**Task to carry out**:
Search the entries for the word "none". Copy each line in which it is found.

**Information shown**:

theorem rotateRight_eq_shifted (x : Word) (n : Nat) : x.rotateRight (n % 32) = shifted 3 n x := by
  refine eq_maskOf fun j hj => ?_
  rw [BitVec.getLsbD_rotateRight, Nat.mod_mod]
  by_cases h : j < 32 - n % 32
  · rw [decide_eq_true h, cond_true, show n % 32 + j = (j + n) % 32 by omega]
  · rw [decide_eq_false h, cond_false, decide_eq_true hj, Bool.true_and, show j - (32 - n % 32) = (j + n) % 32 by omega]

theorem shlOf_zero (x y : Word) : shlOf 0 x y = shifted 0 y.toNat x := by
  rw [shlOf, if_neg (by decide), shifted]
  refine ite_congr rfl (fun _ => rfl) fun _ => BitVec.eq_of_toNat_eq ?_
  rw [BitVec.toNat_shiftLeft, Nat.shiftLeft_eq, BitVec.toNat_ofNat]

theorem shlOf_one (x y : Word) : shlOf 1 x y = shifted 4 y.toNat x := rotateLeft_eq_rotl x y.toNat

theorem shrOf_zero (x y : Word) : shrOf 0 x y = shifted 1 y.toNat x := by
  rw [shrOf, shifted]
  · refine ite_congr rfl (fun _ => rfl) fun _ => BitVec.eq_of_toNat_eq ?_
    rw [BitVec.toNat_ushiftRight, Nat.shiftRight_eq_div_pow, BitVec.toNat_ofNat,
      Nat.mod_eq_of_lt (Nat.lt_of_le_of_lt (Nat.div_le_self _ _) x.isLt)]
  all_goals decide

theorem shrOf_one (x y : Word) : shrOf 1 x y = shifted 2 y.toNat x := by
  rw [shrOf, shifted]
  refine ite_congr rfl (fun _ => ?_) fun _ => ?_
  · rw [BitVec.msb_eq_toInt]
    by_cases h : x.toInt < 0
    · rw [if_pos (decide_eq_true h), if_pos h]
      rfl
    · rw [if_neg (by simpa using h), if_neg h]
  · rw [BitVec.sshiftRight, Int.shiftRight_eq_div_pow]
    push_cast
    rfl

theorem shrOf_two (x y : Word) : shrOf 2 x y = shifted 3 y.toNat x := rotateRight_eq_shifted x y.toNat

/-! ## Each arithmetic row gives the value of its table -/

theorem iaddOf_zero (x y : Word) : iaddOf 0 x y = BitVec.ofNat 32 (x.toNat + y.toNat) := by
  rw [BitVec.ofNat_add, BitVec.ofNat_toNat, BitVec.ofNat_toNat, BitVec.setWidth_eq, BitVec.setWidth_eq]
  rfl

theorem isubOf_zero (x y : Word) : isubOf 0 x y = BitVec.ofInt 32 ((x.toNat : Int) - y.toNat) := by
  refine BitVec.eq_of_toNat_eq ?_
  rw [BitVec.toNat_ofInt, show isubOf 0 x y = x - y from rfl, BitVec.toNat_sub]
  omega

theorem imulOf_zero (x y : Word) : imulOf 0 x y = BitVec.ofNat 32 (x.toNat * y.toNat) := by
  rw [BitVec.ofNat_mul, BitVec.ofNat_toNat, BitVec.ofNat_toNat, BitVec.setWidth_eq, BitVec.setWidth_eq]
  rfl

theorem imnxOf_zero (x y : Word) : imnxOf 0 x y = BitVec.ofInt 32 (min x.toInt y.toInt) := by
  rw [imnxOf, sgn, sgn]
  by_cases h : y.toInt < x.toInt
  · rw [if_pos h, Int.min_eq_right (Int.le_of_lt h), BitVec.ofInt_toInt]
  · rw [if_neg h, Int.min_eq_left (Int.not_lt.1 h), BitVec.ofInt_toInt]

theorem imnxOf_one (x y : Word) : imnxOf 1 x y = BitVec.ofInt 32 (max x.toInt y.toInt) := by
  rw [imnxOf, sgn, sgn]
  by_cases h : x.toInt < y.toInt
  · rw [if_pos h, Int.max_eq_right (Int.le_of_lt h), BitVec.ofInt_toInt]
  · rw [if_neg h, Int.max_eq_left (Int.not_lt.1 h), BitVec.ofInt_toInt]

theorem imnxOf_two (x y : Word) : imnxOf 2 x y = BitVec.ofNat 32 (min x.toNat y.toNat) := by
  rw [imnxOf]
  by_cases h : y.toNat < x.toNat
  · rw [if_pos h, Nat.min_eq_right (Nat.le_of_lt h), BitVec.ofNat_toNat, BitVec.setWidth_eq]
  · rw [if_neg h, Nat.min_eq_left (Nat.not_lt.1 h), BitVec.ofNat_toNat, BitVec.setWidth_eq]

theorem imnxOf_three (x y : Word) : imnxOf 3 x y = BitVec.ofNat 32 (max x.toNat y.toNat) := by
  rw [imnxOf]
  · by_cases h : x.toNat < y.toNat
    · rw [if_pos h, Nat.max_eq_right (Nat.le_of_lt h), BitVec.ofNat_toNat, BitVec.setWidth_eq]
    · rw [if_neg h, Nat.max_eq_left (Nat.not_lt.1 h), BitVec.ofNat_toNat, BitVec.setWidth_eq]
  all_goals decide

/-! ## Operations of two sources -/

/-- Instruction i is an operation of two sources with the result f, of a latency class that keeps its chain (R76, R82, R84). -/
structure TwoSource (i : Instr) (d a b : BitVec 7) (f : Word → Word → Word) : Prop where
  exec : exec i = regOp2 i d a b f
  holdA : i.holdA = some a.toNat
  inChain : i.inChain = true
  opnds : ∀ u, i.opnds u = [.dst d.toNat 1, .src a.toNat 1, .src b.toNat 1]

theorem twoSource_iadd (d a b : BitVec 7) (v : BitVec 4) : TwoSource (.iadd d a b v) d a b (iaddOf v.toNat) := ⟨rfl, rfl, rfl, fun _ => rfl⟩
theorem twoSource_isub (d a b : BitVec 7) (v : BitVec 4) : TwoSource (.isub d a b v) d a b (isubOf v.toNat) := ⟨rfl, rfl, rfl, fun _ => rfl⟩
theorem twoSource_imul (d a b : BitVec 7) (v : BitVec 4) : TwoSource (.imul d a b v) d a b (imulOf v.toNat) := ⟨rfl, rfl, rfl, fun _ => rfl⟩
theorem twoSource_imnx (d a b : BitVec 7) (v : BitVec 4) : TwoSource (.imnx d a b v) d a b (imnxOf v.toNat) := ⟨rfl, rfl, rfl, fun _ => rfl⟩
theorem twoSource_land (d a b : BitVec 7) : TwoSource (.land d a b) d a b fun x y => x &&& y := ⟨rfl, rfl, rfl, fun _ => rfl⟩
theorem twoSource_lor (d a b : BitVec 7) : TwoSource (.lor d a b) d a b fun x y => x ||| y := ⟨rfl, rfl, rfl, fun _ => rfl⟩
theorem twoSource_lxor (d a b : BitVec 7) : TwoSource (.lxor d a b) d a b fun x y => x ^^^ y := ⟨rfl, rfl, rfl, fun _ => rfl⟩
theorem twoSource_andn (d a b : BitVec 7) : TwoSource (.andn d a b) d a b fun x y => x &&& ~~~y := ⟨rfl, rfl, rfl, fun _ => rfl⟩
theorem twoSource_shl (d a b : BitVec 7) (v : BitVec 4) : TwoSource (.shl d a b v) d a b (shlOf v.toNat) := ⟨rfl, rfl, rfl, fun _ => rfl⟩
theorem twoSource_shr (d a b : BitVec 7) (v : BitVec 4) : TwoSource (.shr d a b v) d a b (shrOf v.toNat) := ⟨rfl, rfl, rfl, fun _ => rfl⟩

theorem TwoSource.congr {i : Instr} {d a b : BitVec 7} {f g : Word → Word → Word} (h : TwoSource i d a b g) (hf : ∀ x y, g x y = f x y) :
    TwoSource i d a b f :=
  (funext fun x => funext (hf x) : g = f) ▸ h

/-- THE ARITHMETIC TABLES (R145, R150): a row of the tables is an operation of two sources with the function of its table. -/
theorem twoSource_of_arith {i : Instr} {d a b : BitVec 7} {f : Word → Word → Word} (h : arith i = some (d, a, b, f)) : TwoSource i d a b f := by
  unfold arith at h
  split at h
  case h_1 d a b v =>
    split at h <;> cases h <;> refine (twoSource_iadd d a b v).congr fun x y => ?_
    · next hv => rw [hv, iaddOf_zero]
    · next hv => rw [hv, iaddOf, wordOf_satS, sgn, sgn]
    · next hv => rw [hv, iaddOf, wordOf_satU]
  case h_2 d a b v =>
    split at h <;> cases h <;> refine (twoSource_isub d a b v).congr fun x y => ?_
    · next hv => rw [hv, isubOf_zero]
    · next hv => rw [hv, isubOf, wordOf_satS, sgn, sgn]
    · next hv => rw [hv, isubOf, wordOf_satU]
  case h_3 d a b v =>
    split at h <;> cases h <;> refine (twoSource_imul d a b v).congr fun x y => ?_
    · next hv => rw [hv, imulOf_zero]
    · next hv => rw [hv, imulOf, wordOf, sgn, sgn, extractLsb'_mul_signExtend]
    · next hv => rw [hv, imulOf, extractLsb'_mul_setWidth]
  case h_4 d a b v =>
    split at h <;> cases h <;> refine (twoSource_imnx d a b v).congr fun x y => ?_
    · next hv => rw [hv, imnxOf_zero]
    · next hv => rw [hv, imnxOf_one]
    · next hv => rw [hv, imnxOf_two]
    · next hv => rw [hv, imnxOf_three]
  case h_5 d a b => cases h; exact (twoSource_land d a b).congr fun x y => eq_maskOf fun j _ => BitVec.getLsbD_and
  case h_6 d a b => cases h; exact (twoSource_lor d a b).congr fun x y => eq_maskOf fun j _ => BitVec.getLsbD_or
  case h_7 d a b => cases h; exact (twoSource_lxor d a b).congr fun x y => eq_maskOf fun j _ => BitVec.getLsbD_xor
  case h_8 d a b =>
    cases h
    refine (twoSource_andn d a b).congr fun x y => eq_maskOf fun j hj => ?_
    rw [BitVec.getLsbD_and, BitVec.getLsbD_not, decide_eq_true hj, Bool.true_and]
  case h_9 d a b v =>
    split at h <;> cases h <;> refine (twoSource_shl d a b v).congr fun x y => ?_
    · next hv => rw [hv, shlOf_zero]
    · next hv => rw [hv, shlOf_one]
  case h_10 d a b v =>
    split at h <;> cases h <;> refine (twoSource_shr d a b v).congr fun x y => ?_
    · next hv => rw [hv, shrOf_zero]
    · next hv => rw [hv, shrOf_one]
    · next hv => rw [hv, shrOf_two]
  case h_11 => cases h

/-- An instruction of the arithmetic tables that issues has the result of its table (R145, R150). -/
theorem exec_of_arith {s : State} {c : Ctx} {i : Instr} {d a b : BitVec 7} {f : Word → Word → Word} (h : arith i = some (d, a, b, f))
    (hi : Issues s i c) : exec i s = .next (c.regOp i d.toNat fun k => f (c.src a.toNat k) (c.src b.toNat k)) := by
  rw [(twoSource_of_arith h).exec]
  exact issue_clear hi

end Sys2Proof.Machine
end

section
/-! PROOF. Stay chains (R60, R61, R82, R83, O58): what a read of a chain sees, and the unit that an issue leaves, its chain open or over. -/

namespace Sys2Proof.Machine
open Claims

/-! ## Reads of a chain (R82, R83) -/

theorem visible_append (p q : List PendWrite) (r : Reg) (j : Nat) (old : Word) : visible (p ++ q) r j old = visible q r j (visible p r j old) :=
  List.foldl_append

theorem seen_iff (r : Reg) (j : Nat) (e : PendWrite) : seen r j e ↔ (decide (e.reg = r) && inMask e.mask j && decide (e.cls ≤ e.k)) = true := by
  simp [seen, and_assoc]

/-- One pending write: a read sees it, or the earlier value. -/
theorem visible_singleton (e : PendWrite) (r : Reg) (j : Nat) (old : Word) :
    visible [e] r j old = if decide (e.reg = r) && inMask e.mask j && decide (e.cls ≤ e.k) then laneAt e.vals j else old := rfl

theorem visible_of_seen {e : PendWrite} {r : Reg} {j : Nat} (h : seen r j e) (old : Word) : visible [e] r j old = laneAt e.vals j := by
  rw [visible_singleton, if_pos ((seen_iff r j e).1 h)]

theorem visible_of_not_seen {p : List PendWrite} {r : Reg} {j : Nat} (h : ∀ x ∈ p, ¬seen r j x) (old : Word) : visible p r j old = old := by
  induction p generalizing old with
  | nil => rfl
  | cons e p ih =>
    have he : ¬seen r j e := h e List.mem_cons_self
    rw [← List.singleton_append, visible_append, visible_singleton, if_neg (mt (seen_iff r j e).2 he),
      ih fun x hx => h x (List.mem_cons_of_mem e hx)]

/-- A read sees the last of the writes that it may see (R83). -/
theorem visible_last {p q : List PendWrite} {e : PendWrite} {r : Reg} {j : Nat} (he : seen r j e) (hq : ∀ x ∈ q, ¬seen r j x) (old : Word) :
    visible (p ++ [e] ++ q) r j old = laneAt e.vals j := by
  rw [visible_append, visible_append, visible_of_not_seen hq, visible_of_seen he]

/-! ## The unit after an issue: in its chain, or with its chain over (R60, R61) -/

/-- The issuing unit after its issue, its chain still open. -/
def Ctx.afterIssue (c : Ctx) (i : Instr) (res : Option (List Word)) (ws : List PendWrite) (pc : Nat) (jump : Bool) : Group :=
  issued c.g c.s.cur (i.holdA.map fun f => perStrand fun k => c.held i f k) (i.holdB.map fun f => perStrand fun k => c.held i f k) res ws pc jump

theorem retire_eq (c : Ctx) (i : Instr) (res : Option (List Word)) (ws : List PendWrite) (pc : Nat) (jump : Bool) :
    c.retire i res ws pc jump = if chainGoesOn c.s.cur i c.g then (writeTwin c.s c ws).putUnit (c.afterIssue i res ws pc jump)
      else endChain (writeTwin c.s c ws) (c.afterIssue i res ws pc jump) c.sl := rfl

theorem unit?_writeTwin (s : State) (c : Ctx) (ws : List PendWrite) (u : Nat) : (writeTwin s c ws).unit? u = s.unit? u := by
  rw [writeTwin_rest]
  rfl

/-- The unit that an issue leaves in the state. -/
theorem unit?_retire {c : Ctx} (h : Seen c) (i : Instr) (res : Option (List Word)) (ws : List PendWrite) (pc : Nat) (jump : Bool) :
    (c.retire i res ws pc jump).unit? c.g.uid = some (if chainGoesOn c.s.cur i c.g then c.afterIssue i res ws pc jump
      else (commitChain (c.afterIssue i res ws pc jump) c.sl).1) := by
  obtain ⟨⟨g, hg⟩, -⟩ := h
  rw [← unit?_writeTwin c.s c ws] at hg
  rw [retire_eq]
  split
  · exact unit?_putUnit (g' := c.afterIssue i res ws pc jump) hg
  · have hu : (commitChain (c.afterIssue i res ws pc jump) c.sl).1.uid = c.g.uid := (commitChain_keys _ _).1
    rw [← hu] at hg ⊢
    exact unit?_putUnit hg

/-- No slot changes while a chain goes on (R60). -/
theorem slots_retire {c : Ctx} {i : Instr} (h : chainGoesOn c.s.cur i c.g = true) (res : Option (List Word)) (ws : List PendWrite) (pc : Nat)
    (jump : Bool) : (c.retire i res ws pc jump).slots = c.s.slots := by
  rw [retire_eq, if_pos h, State.putUnit_slots, writeTwin_rest]

theorem chainGoesOn_eq_false {iss : Issue} {i : Instr} {g : Group} (h : iss.stay = false ∨ 5 ≤ g.chainLen) : chainGoesOn iss i g = false := by
  obtain h | h := h
  · simp [chainGoesOn, h]
  · simp [chainGoesOn, show ¬g.chainLen + 1 < 6 by omega]

theorem chainGoesOn_eq_true {iss : Issue} {i : Instr} {g : Group} (hi : i.inChain = true) (hs : iss.stay = true) (h : g.chainLen < 5) :
    chainGoesOn iss i g = true := by
  simp [chainGoesOn, hi, hs, show g.chainLen + 1 < 6 by omega]

/-! ## Latches and pending writes (R61, R82) -/

/-- One captured source: the latch of the pointer takes it, the pointer moves on (R61). -/
theorem issued_captureA {g : Group} {iss : Issue} (hA : iss.holdA = true) (hB : iss.holdB = false) (hp : g.holdPtr < 3) (va : List Word)
    (vb res : Option (List Word)) (ws : List PendWrite) (pc : Nat) (jump : Bool) :
    (issued g iss (some va) vb res ws pc jump).holdPtr = (g.holdPtr + 1) % 3 ∧
      (issued g iss (some va) vb res ws pc jump).holds.getD g.holdPtr none = some (0, va) := by
  simp [issued, hA, hB, capture, hp]

/-- No captured source: the latches age, the pointer stands (R61). -/
theorem issued_noCapture {g : Group} {iss : Issue} (hA : iss.holdA = false) (hB : iss.holdB = false) (va vb res : Option (List Word))
    (ws : List PendWrite) (pc : Nat) (jump : Bool) :
    (issued g iss va vb res ws pc jump).holdPtr = g.holdPtr ∧
      ∀ k, k < 3 → (issued g iss va vb res ws pc jump).holds.getD k none = (g.holds.getD k none).map fun x => (x.1 + 1, x.2) := by
  refine ⟨by simp [issued, hA, hB, capture], fun k hk => ?_⟩
  simp [issued, hA, hB, capture, hk]

/-- A result for a window register is pending (R82). -/
theorem pend_afterIssue_window {c : Ctx} {d : Nat} (hd : d < 112) (i : Instr) (cls : Nat) (vals : List Word) (res : Option (List Word)) (pc : Nat)
    (jump : Bool) : ∃ m, (c.afterIssue i res (c.dst d cls vals) pc jump).pend = c.g.pend ++
      [{ reg := if c.uni then .scal (c.g.swb + d) else .vec (c.g.vwb + d), mask := m, vals := if c.uni then [laneAt vals 0] else vals, cls, k := 0 }] := by
  cases hu : c.uni with
  | false => exact ⟨c.g.mask, by simp [Ctx.afterIssue, issued, Ctx.dst, hd, hu]⟩
  | true => exact ⟨1#32, by simp [Ctx.afterIssue, issued, Ctx.dst, hd, hu]⟩

/-- A result that is discarded is not. -/
theorem pend_afterIssue_discard (c : Ctx) (i : Instr) (cls : Nat) (vals : List Word) (res : Option (List Word)) (pc : Nat) (jump : Bool) :
    (c.afterIssue i res (c.dst 112 cls vals) pc jump).pend = c.g.pend := by
  simp [Ctx.afterIssue, issued, Ctx.dst]

theorem held_of_twoSource {c : Ctx} {i : Instr} {d a b : BitVec 7} {f : Word → Word → Word} (h : TwoSource i d a b f) (n k : Nat) :
    c.held i n k = c.src n k := by
  rw [Ctx.held, h.opnds, if_neg (by simp)]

**Answer to this exercise**:
      (issued g iss (some va) vb res ws pc jump).holds.getD g.holdPtr none = some (0, va) := by
      ∀ k, k < 3 → (issued g iss va vb res ws pc jump).holds.getD k none = (g.holds.getD k none).map fun x => (x.1 + 1, x.2) := by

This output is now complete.